Oil and gas companies are major clients when it comes to investment and corporate banking services, enlisting banks to help them generate cash for new projects by issuing stocks or debt on the public markets. It's a lucrative division that contributes up to 20 per cent of the bank earnings.
But the recent plunge in the price of oil has dragged down energy sector spending with it, reducing the need to raise capital on the markets.
"We do expect that the advisory fees that were contributed by energy previously are going to drop to fairly close to zero," said Barclays analyst John Aiken.
James Shanahan, an analyst with Edward Jones, says investment banking generates higher profit margins than other lines of business.
It is also the segment that is likely to show the first signs of weakness due to the drastic decline in the price of oil, which has been hovering at US$50 in recent weeks — a sharp drop from last summer when it traded for about $100 a barrel.
Analysts are also concerned about the impact on the banks' loan books if oil and gas companies get into financial trouble or oilsand workers lose their jobs and begin defaulting on their mortgage payments.
But analysts do not expect credit issues to begin surfacing until late this year.
"We don't expect to see the credit implications, if any, until late in 2015, early 2016," Aiken said.
The impact of oil prices on banks' bottom lines will be among the key issues for analysts and investors as the lenders report their first-quarter results.
The Bank of Montreal will lead the group, releasing its earnings report on Tuesday.
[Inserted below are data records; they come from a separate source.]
/-- R302: one unit of the drain half as one write; then `f` follows. -/
def sendUnit (s : State) (k : SendCfg) (u : Nat) (f : State → State) : State :=
  let m := (getCell s k.cell).mu
  let off := BitVec.ofNat 21 (512 * (k.dst + u))
  muThen s k.cell (regionBase (region (getRec s k.cell).mu k.region) (!beatHalf m k.region) + 512 * u) 512 fun bs s =>
    f (originate s ((jobPart s).getD 0) (jobModule s k.member)
      (if k.add then .add (toWin k.win) k.gen off bs else .write (toWin k.win) k.gen off bs))

/-- R302: the end of a send: its marker, and any unused credit back. -/
def sendEnd (s : State) (n : Nat) (k : SendCfg) : State :=
  let x := getSender s n
  let s := if k.mark then
    originate s ((jobPart s).getD 0) (jobModule s k.member)
      (.marker (toWin k.win) k.gen 0 (BitVec.ofNat 8 (jobMember s)) 0 (BitVec.ofNat 12 k.units) true) else s
  giveBack (setSender s n { x with active := false, sends := x.sends + 1, credit := 0 }) k.member k.win k.gen x.credit

/-- RING_SENDER_UNIT_SEND, R302. -/
def ringSend (s : State) (n : Nat) : State :=
  let x := getSender s n
  let k := sendCfg x.cfg.toNat
  if !jobRuns s || !k.valid then s
  else match x.redo with
  | u :: rest => if x.credit = 0 then s else sendUnit s k u fun s => setSender s n { x with redo := rest, credit := x.credit - 1 }
  | [] =>
    if !x.active then s
    else if x.credit = 0 then
      (if asking s (.sender n) then s else askCredits s (.sender n) k.member k.win k.gen none (k.units - x.pos))
    else sendUnit s k x.pos fun s =>
      let s := setSender s n { x with pos := x.pos + 1, credit := x.credit - 1 }
      if k.units ≤ x.pos + 1 then sendEnd s n k else s

def execRingSenderUnitSend (n : Fin 64) (s : State) : Host.Outcome State Fault Refusal := .next (ringSend s n)

/-! ### FLIP_TAKE_EFFECT, R101 -/

/-- R101, R174, R270, R278, R302: a pending flip takes effect when every unit that uses its regions is ready. -/
def flipTakeEffect (s : State) (c : Nat) : State :=
  let r := flipTake s c fun i => strFlipReady s c i && ladFlipReady s c i && sendFlipReady s c i
  let again := fun i => flipsOwed (getCell s c).mu i != 0
  r.1.foldl (fun s i => sendFlipped (ladFlipped (strFlipped s c i) c i (again i)) c i) r.2

def execFlipTakeEffect (c : Cell) (s : State) : Host.Outcome State Fault Refusal := .next (flipTakeEffect s c)

end Sys2Proof.Machine
end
Royal Bank and National Bank will report on Wednesday, followed by TD Bank and CIBC on Thursday. Scotiabank will wrap up the earnings season on March 3.
Last quarter, Canada's five biggest banks earned a total of $7.4 billion of net income, up slightly from $7.3 billion a year ago. But they warned that a slew of headwinds — including a sluggish global economy and volatile stock markets — will make 2015 a challenging year. Since then oil has continued its precipitous decline, adding to the growing list of concerns.
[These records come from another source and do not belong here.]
/-- PORT_TRAINED, R284: the lanes that trained are mapped, and the port sends IDENT; fewer than 8 leave it DOWN (R311). -/
def portTrained (s : State) (p : Nat) (lanesOk : BitVec 13) : State :=
  let x := getPort s p
  let ok := lanesOk &&& ~~~x.retired
  let map := laneMapOf ok x.spare
  if !s.boot.powered || !s.power.refLink || s.ring.leaving || !portUsed s p || !(x.st == 0 || (x.st == 1 && x.identAt.isNone)) then s
  else if map.length < 8 then noteMil (setPort s p { x with st := 0, map := map, laneOk := ok }) Code.portDown p 0 0 0
  else
    let s := setPort s p { x with
      st := 1, map := map, spareUsed := map.contains x.spare, laneOk := ok, identAt := some s.now, lastRx := s.now, farLeaving := false
      wire := x.wire ++ [identWire s p] }
    if map.length < 12 then noteMil s Code.portDegraded p 0 0 0 else s

def execPortTrained (p : Port) (lanesOk : BitVec 13) (s : State) : Host.Outcome State Fault Refusal := .next (portTrained s p lanesOk)

/-- IDENT_SEND, R307: every 1 ms after training. -/
def identSend (s : State) (p : Nat) : State :=
  let x := getPort s p
  match x.identAt with
  | none => s
  | some t =>
    if x.st = 0 ∨ x.st = 5 ∨ s.now < t + ms then s
    else setPort s p { x with identAt := some s.now, wire := x.wire ++ [identWire s p] }

def execIdentSend (p : Port) (s : State) : Host.Outcome State Fault Refusal := .next (identSend s p)

/-- R307: the far end's identity agrees with the plan. -/
def identOk (s : State) (p : Nat) (x : PortSt) : Bool :=
  let f := s.ring.inForce
  f.valid && portUsed s p && x.farPlan == f.id && x.farIndex.toNat == portNeighbour s p && x.farPort == otherPort p &&
  (!nth false f.expCheck p || x.farSerial == nth 0 f.expSerial p)

/-- R291, R312: a link comes up: sequence numbers start again, shares are granted, and a break of the link heals. -/
def linkUp (s : State) (p : Nat) (x : PortSt) : State :=
  let s := setPort s p { x with
    st := 2, txSeq := 0, replay := [], credit := [], share := [], rxSeq := 0, open_ := [], ackAt := none,
    released := 0, relSent := 0, used := [], owed := (planShares s.ring.inForce).foldl (fun t k => shareAdd t k.1 k.2) [],
    repeats := [], lastRx := s.now, farLeaving := false }
  let a := portAxis p
  let b := portBreak s p
  if (nth [] s.ring.breaks a).contains b then
    let r := nth [] s.ring.restored a
    sendRepeated (setRing s { s.ring with
      restored := s.ring.restored.set a (if r.contains b then r else r ++ [b]), quietSince := s.ring.quietSince.set a s.now })
      (otherPort p) (.brk a b true)
  else s

/-- IDENT, R307, R391. -/
def identArrive (s : State) (p : Nat) (serial : Word) (farPort : Nat) (plan : BitVec 32) (src : BitVec 16) : State :=
  let x := getPort s p
  if x.identAt.isNone || x.st == 0 || x.st == 5 then s
  else
    let x := { x with farSerial := serial, farPort := farPort, farPlan := plan, farIndex := src, lastRx := s.now }
    if x.st = 4 ∨ !s.ring.inForce.valid then setPort s p x
    else if identOk s p x then (if x.st = 2 then setPort s p x else linkUp s p x)
    else if x.st = 3 then setPort s p x
    else if x.st = 2 then linkFail (noteMil (setPort s p x) Code.portMiswired p 0 0 src.toNat) p 3
    else noteMil (setPort s p { x with st := 3 }) Code.portMiswired p 0 0 src.toNat

def execIdent (p : Port) (serial : Word) (farPort : Port) (planId : BitVec 32) (src : BitVec 16) (s : State) :
    Host.Outcome State Fault Refusal :=
  .next (identArrive s p serial farPort planId src)

/-- HEARTBEAT, R308, R315: a heartbeat, and with it the BREAK and LEAVING frames that none has acknowledged. -/
def heartbeat (s : State) (p : Nat) : State :=
  let x := getPort s p
  if portRuns x then setPort s p { x with hbAt := s.now, wire := x.wire ++ [.heartbeat x.st s.ring.leaving] ++ x.repeats } else s

def execHeartbeat (p : Port) (s : State) : Host.Outcome State Fault Refusal := .next (heartbeat s p)

/-- R285, R286: what a receiver has counted since the last heartbeat: codewords corrected and uncorrectable, and the bit errors of
L12 while it is out of service (log entry 105). -/
def lineCount (x : PortSt) (c : LineErrors) : PortSt :=
  { x with fecCorr := x.fecCorr + c.corr, fecUncorr := x.fecUncorr + c.uncorr
           l12Errors := if x.map.contains 12 then x.l12Errors else x.l12Errors + c.l12 }

/-- HEARTBEAT_RECEIVE, R308, R315. -/
def heartbeatReceive (s : State) (p : Nat) (c : LineErrors) : State :=
  let x := getPort s p
  if portRuns x then setPort s p { lineCount x c with lastRx := s.now, repeats := [] } else s

def execHeartbeatReceive (p : Port) (_state : BitVec 3) (news : HeartbeatNews) (s : State) : Host.Outcome State Fault Refusal :=
  .next (heartbeatReceive s p news.errors)

/-! ### Lanes, R310, R311 -/

/-- R310, R311: an active lane is retired: its place goes to the spare, or it is removed; SWAP tells the far end. -/
def laneRetire (s : State) (p lane : Nat) : State :=
  let x := getPort s p
  if !(x.st == 2 || x.st == 3 || x.st == 4) || !x.map.contains lane then s
  else
    let spare := !x.spareUsed && x.laneOk.getLsbD x.spare
    let map := if spare then x.map.map fun l => if l == lane then x.spare else l else x.map.filter fun l => l != lane
    let s := setPort s p { x with
      map := map, spareUsed := x.spareUsed || spare, laneOk := x.laneOk &&& ~~~(1#13 <<< lane), retired := x.retired ||| (1#13 <<< lane)
      swaps := x.swaps + 1, swapping := some lane, wire := x.wire ++ [.swap lane map.length] }
    let s := if spare then s else noteMil s Code.portDegraded p lane 0 0
    if map.length < 8 then
      if portRuns x then linkFail s p 0
      else noteMil (setPort s p { getPort s p with st := 0, identAt := none, swapping := none }) Code.portDown p 0 0 0
    else s

def execLaneRetire (p : Port) (lane : Fin 13) (s : State) : Host.Outcome State Fault Refusal := .next (laneRetire s p lane)

/-- SWAP, R310: the far end has moved the lane; this end does the same. -/
def execSwap (p : Port) (lane : Fin 13) (_width : BitVec 4) (s : State) : Host.Outcome State Fault Refusal := .next (laneRetire s p lane)

/-- LANE_SWAPPED, R310, R315: both receivers have deskewed; the replay from the last acknowledged frame is done. -/
def laneSwapped (s : State) (p : Nat) : State :=
  let x := getPort s p
  match x.swapping with
  | none => s
  | some l =>
    let s := setPort s p { x with swapping := none }
    let acked := (x.replay.filter fun c => c.acked).getLast?.map Custody.lseq
    let s := replayFrom s p (acked.getD ((x.replay.head?.map fun c => c.lseq - 1).getD 0))
    let s := if x.map.length = 12 then noteMil s Code.laneSwapped p l 0 0 else s
    chargeInterruption s

def execLaneSwapped (p : Port) (s : State) : Host.Outcome State Fault Refusal := .next (laneSwapped s p)

/-! ### Departures, R314 -/

/-- R314, steps 1 and 2: the module stops originating frames and sends LEAVING WARN on every UP port. -/
def leaveRing (s : State) : State :=
  (List.range 8).foldl (fun s p =>
    let x := getPort s p
    if x.st = 2 then setPort s p { x with st := 4, wire := x.wire ++ [.leaving false], repeats := x.repeats ++ [.leaving false] } else s)
    (setRing s { s.ring with leaving := true })

/-- LEAVING, R314, step 3 and 5: the neighbour leaves, or has left. -/
def leavingArrive (s : State) (p : Nat) (done : Bool) : State :=
  let x := getPort s p
  let m := x.farIndex.toNat
  if !portRuns x then s
  else if done then
    let s := setPort s p { x with st := 0, identAt := none, replay := [], lastRx := s.now }
    noteMil ((x.replay.filterMap fun c => c.q.origin).foldl custodyEnd s) Code.neighbourLeft p 0 0 m
  else if x.farLeaving then setPort s p { x with lastRx := s.now }
  else
    let s := breakHere (setPort s p { x with farLeaving := true, lastRx := s.now }) p m
    ((s.ring.inForce.pts.filter ptValid).filter fun e => inBox s.ring.inForce e m).foldl (fun s e =>
      sendLost s (ptPart e) Code.sliceLost m p) s

def execLeaving (p : Port) (done : Bool) (s : State) : Host.Outcome State Fault Refusal := .next (leavingArrive s p done)

/-- R314, step 4: every frame that passes through has been forwarded, and custody of every frame sent is released. -/
def departed (s : State) : Bool :=
  s.ring.ports.all fun x => x.st != 4 || (x.replay.isEmpty && x.swapping.isNone && x.queue.all fun q => q.origin.isNone)

/-- LEAVING_DONE_SEND, R314, step 5. -/
def leavingDone (s : State) : State :=
  if s.ring.leaving && departed s then
    (List.range 8).foldl (fun s p =>
      let x := getPort s p
      if x.st = 4 then setPort s p { x with st := 0, identAt := none, queue := [], repeats := [], wire := x.wire ++ [.leaving true] } else s) s
  else s

/-! ### Bit-error tests, R309 -/

/-- A write of BER_CTRL: its fields are kept and START begins a test; the status of a refusal. -/
def berWrite (s : State) (p v : Nat) : Option Status × State :=
  let x := getPort s p
  let mode := bit v 1
  if bits v 15 16 = 0 then (some Code.badArgument, s)
  else if bit v 0 ∧ (x.test.isSome ∨ (mode ∧ x.st ≠ 0 ∧ x.st ≠ 3)) then (some Code.busy, s)
  else
    let x := { x with berMode := mode, berLanes := BitVec.ofNat 13 (bits v 2 13), berMs := bits v 15 16 }
    if bit v 0 then (none, setPort s p { x with test := some s.now, berDone := false, st := if mode then 5 else x.st,
                                                identAt := if mode then none else x.identAt })
    else (none, setPort s p x)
Even if oilpatch companies manage to avoid bankruptcy, the layoffs and other cost-cutting will have an impact on the Alberta economy and, in turn, the banks, said Aiken.
"The first area of weakness is going to be on the consumer borrowing book — all those people in Alberta that have lost their jobs because of the headcount reductions. They are going to be the first defaults that the banks see on their loans," Aiken said.
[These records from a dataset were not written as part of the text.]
/-- R342: 100 ms after its last renewal the lease has ended. -/
def leaseExpire (s : State) : State := if s.own.owned && decide (s.own.leaseEnd ≤ s.now) then endOwner s else s

def execLeaseExpire (s : State) : Host.Outcome State Fault Refusal := .next (leaseExpire s)

/-- R343: a pending handover is no longer pending. -/
def handoverDrop (s : State) : State :=
  if s.own.handover then
    interrupt { s with own := { s.own with handover := false, target := 0, handoverEnd := 0, hoValid := false } } 1
  else s

/-- R343: a handover lapses when 100 ms have passed. -/
def handoverLapse (s : State) : State := if s.own.handover && decide (s.own.handoverEnd ≤ s.now) then handoverDrop s else s

def execHandoverLapse (s : State) : Host.Outcome State Fault Refusal := .next (handoverLapse s)

/-- R340, R358: what has expired is decided before a write. -/
def ownSettle (s : State) : State := handoverLapse (leaseExpire s)

/-- The lease and the time of a handover offer, R340, R343. -/
def leaseTime : Nat := 100 * ms

/-- R340: a slot becomes the owner. -/
def newOwner (s : State) (n : Nat) (nonce : Word) : State :=
  interrupt { s with own := { owned := true, slot := n, epoch := s.own.epoch + 1, nonce := nonce, leaseEnd := s.now + leaseTime } } 1

def isOwner (s : State) (n : Nat) : Bool := s.own.owned && s.own.slot == n

/-- R340: a claim. -/
def ownClaim (s : State) (n : Nat) (nonce : Word) : Option Status × State :=
  if nonce = 0 then (some Code.badArgument, s)
  else if !s.own.owned then (none, newOwner s n nonce)
  else if s.own.slot = n ∧ s.own.nonce = nonce then (none, { s with own := { s.own with leaseEnd := s.now + leaseTime } })
  else if s.own.handover && s.own.target == n then (none, newOwner s n nonce)
  else (some Code.ownerHeld, s)

/-- R341: a heartbeat. -/
def ownHeartbeat (s : State) (n : Nat) (nonce : Word) : Option Status × State :=
  if isOwner s n && s.own.nonce == nonce then (none, { s with own := { s.own with leaseEnd := s.now + leaseTime } })
  else (some Code.leaseLost, s)

/-- R342: a release. -/
def ownRelease (s : State) (n : Nat) (nonce : Word) : Option Status × State :=
  if isOwner s n && s.own.nonce == nonce then (none, endOwner s) else (some Code.leaseLost, s)

/-- R343: the owner offers a handover, or withdraws it. -/
def ownHandover (s : State) (valid : Bool) (target : Nat) : Option Status × State :=
  if !valid then (none, let t := handoverDrop s; { t with own := { t.own with hoValid := false, hoTarget := target } })
  else if target = s.own.slot ∨ !(getHost s target).present then (some Code.handoverInvalid, s)
  else (none, interrupt { s with own := { s.own with
    handover := true, target := target, handoverEnd := s.now + leaseTime, hoValid := true, hoTarget := target } } 1)

/-- R339, R342, R440: a slot's link goes down: the owner's lease ends, and records that its buffer holds are lost. -/
def slotLinkDown (s : State) (n : Nat) : State :=
  let h := getHost s n
  if !h.present then s
  else
    let s := setHost s n { h with present := false, width := 0, rate := 0, buf := [], lost := h.lost + BitVec.ofNat 32 h.buf.length }
    if isOwner s n then endOwner s else s

def execSlotLinkDown (slot : Slot) (s : State) : Host.Outcome State Fault Refusal := .next (slotLinkDown s slot)

/-! ### The memory aperture, R351 -/

/-- R351: the current job. -/
def currentJob (s : State) : Option Nat := if s.jobc.st = 1 ∨ s.jobc.st = 2 then some s.jobc.id else none

/-- R351: why an access to device bytes does not reach them. -/
def apertureBad (s : State) (a n : Nat) : Option Status :=
  match currentJob s with
  | none => some Code.apertureDenied
  | some j => (pagesOf a n).findSome? fun p =>
      let e := getPage s p
      match e.st with
      | .unmapped => some Code.unmappedAddress
      | .absent _ => if e.job = j then some Code.pageState else some Code.apertureDenied
      | _ => if e.job = j then none else some Code.apertureDenied

/-- R351: a read through BAR4: the bytes come back in `resp`. -/
def bar4Read (s : State) (n offset len : Nat) : State :=
  let zero := List.replicate len 0
  let put := fun (s : State) b => setHost s n { getHost s n with resp := b }
  let a := s.tiers.aperture * 2 ^ 36 + offset
  if !(getHost s n).present || decide (2 ^ 36 < offset + len) then s
  else if !isReady s then put s zero
  else if !isOwner s n then slotErr (put s zero) n Code.notOwner 2 offset
  else match apertureBad s a len with
    | some c => slotErr (put s zero) n c 2 offset
    | none =>
      if pagesPoisoned s (pagesOf a len) && (List.range len).any fun i => (devLoc s (a + i)).elim false fun l => tierBad s l.1 l.2
      then slotErr (put s zero) n Code.tierUncorrectable 2 offset
      else put s (devAll s a len)

def execBar4Read (slot : Slot) (offset len : Nat) (s : State) : Host.Outcome State Fault Refusal :=
  .next (bar4Read (ownSettle s) slot offset len)

/-- R351: a write through BAR4. -/
def bar4Write (s : State) (n offset : Nat) (data : List Byte) : State :=
  let a := s.tiers.aperture * 2 ^ 36 + offset
  if !(getHost s n).present || decide (2 ^ 36 < offset + data.length) then s
  else if !isReady s then slotErr s n Code.busy 2 offset
  else if !isOwner s n then slotErr s n Code.notOwner 2 offset
  else match apertureBad s a data.length with
    | some c => slotErr s n c 2 offset
    | none => devStore s a data

def execBar4Write (slot : Slot) (offset : Nat) (data : List Byte) (s : State) : Host.Outcome State Fault Refusal :=
  .next (bar4Write (ownSettle s) slot offset data)

/-! ### The start of a job, R352 -/

/-- The result of a JOB_CTRL write; JOB_STATE changed (R350). -/
def jobStatus (s : State) (code : Status) : State :=
  if s.jobc.lastStatus = code then s else interrupt { s with jobc := { s.jobc with lastStatus := code } } 3

/-- R294, R352: a partition entry is valid and LOCAL. -/
def ptLocal (s : State) (i : Nat) : Bool :=
  s.ring.inForce.valid && (s.ring.inForce.pts[i]?).elim false fun e => ptValid e && inBox s.ring.inForce e (myIndex s)

/-- R165, R352: why a start is refused. -/
def startBad (s : State) (id pt : Nat) (noRing : Bool) : Option Status :=
  let held := fun (f : JobCtl → Nat) => (s.saved.map fun k => f k.ctl).foldl (· + ·) 0
  if s.ras.failedStacks ≠ 0 then some Code.stackFailed
  else if s.jobc.st ≠ 0 then some Code.jobRunning
  else if id = 0 ∨ (s.saved.any fun k => k.ctl.id == id) then some Code.jobIdInUse
  else if !noRing && !ptLocal s pt then some Code.jobPartition
  else if nearReservable < held JobCtl.nearRes + s.jobc.resNear ∨ vatFrames < held JobCtl.vatRes + s.jobc.resVat then some Code.reservationExceeded
  else none

/-- R97, R108: the banks of an MU that have been written since they were zeroed, with what its coalescing buffer still holds. -/
def muDirty (m : MuSt) : BitVec 32 := (coalFlush m fun _ => true).dirty

/-- The banks of the grid that have been written since they were zeroed. -/
def dirtyBanks (cells : List (Nat × CellSt)) : Nat :=
  (cells.map fun c => ((List.range 32).filter fun b => (muDirty c.2.mu).getLsbD b).length).foldl (· + ·) 0

/-- R108: every bank is zeroed. -/
def zeroBanks (s : State) : State :=
  { s with
    job := { s.job with grid := { s.job.grid with cells := [] } }
    counts := { s.counts with zeroings := s.counts.zeroings + dirtyBanks s.job.grid.cells } }

/-- R321: the job area of control memory. -/
def areaBytes (s : State) : Bytes := s.cm.filter fun b => decide (b.1 < jobAreaEnd)
def areaZero (s : State) : State := { s with cm := s.cm.filter fun b => decide (jobAreaEnd ≤ b.1) }

/-- What no job holds: a fresh job, with the grants that are still on their way and nobody needs. -/
def noJobState (j : Job) : Job := { asks := j.asks.map fun a => { a with who := .gone } }

/-- R352: an accepted start. -/
def jobBegin (s : State) (id pt : Nat) (noRing : Bool) : State :=
  let s := areaZero (zeroBanks s)
  let s := { s with
    job := noJobState s.job
    jobc := { s.jobc with id := id, fault := 0, ptEntry := pt, noRing := noRing, nearRes := s.jobc.resNear, vatRes := s.jobc.resVat, banksOf := 0, left := false }
    ring := { s.ring with buckets := s.ring.buckets.map fun b => (b.1, { b.2 with bytes := 0 }) }
    tiers := { s.tiers with hits := [0, 0], misses := [0, 0], pinSpill := [0, 0] } }
  setJobSt (bucketsFill s) 6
In addition to their oil price woes, Canadian banks face several other challenges, including strained lending margins stemming from the Bank of Canada's surprise rate cut in January. Meanwhile Canadian consumers, weighed down by record-high debt loads, are beginning to lose their appetite for borrowing.
With their revenues under pressure, Aiken says the banks will turn to cost-cutting to achieve earnings growth. They have already been carefully managing their expenses, but Aiken says he expects them to become more aggressive.
"We do think that the bank will try to manage the bottom line by managing expenses — not necessarily by letting go employees, but also being very judicious in their project spending initiatives," he said.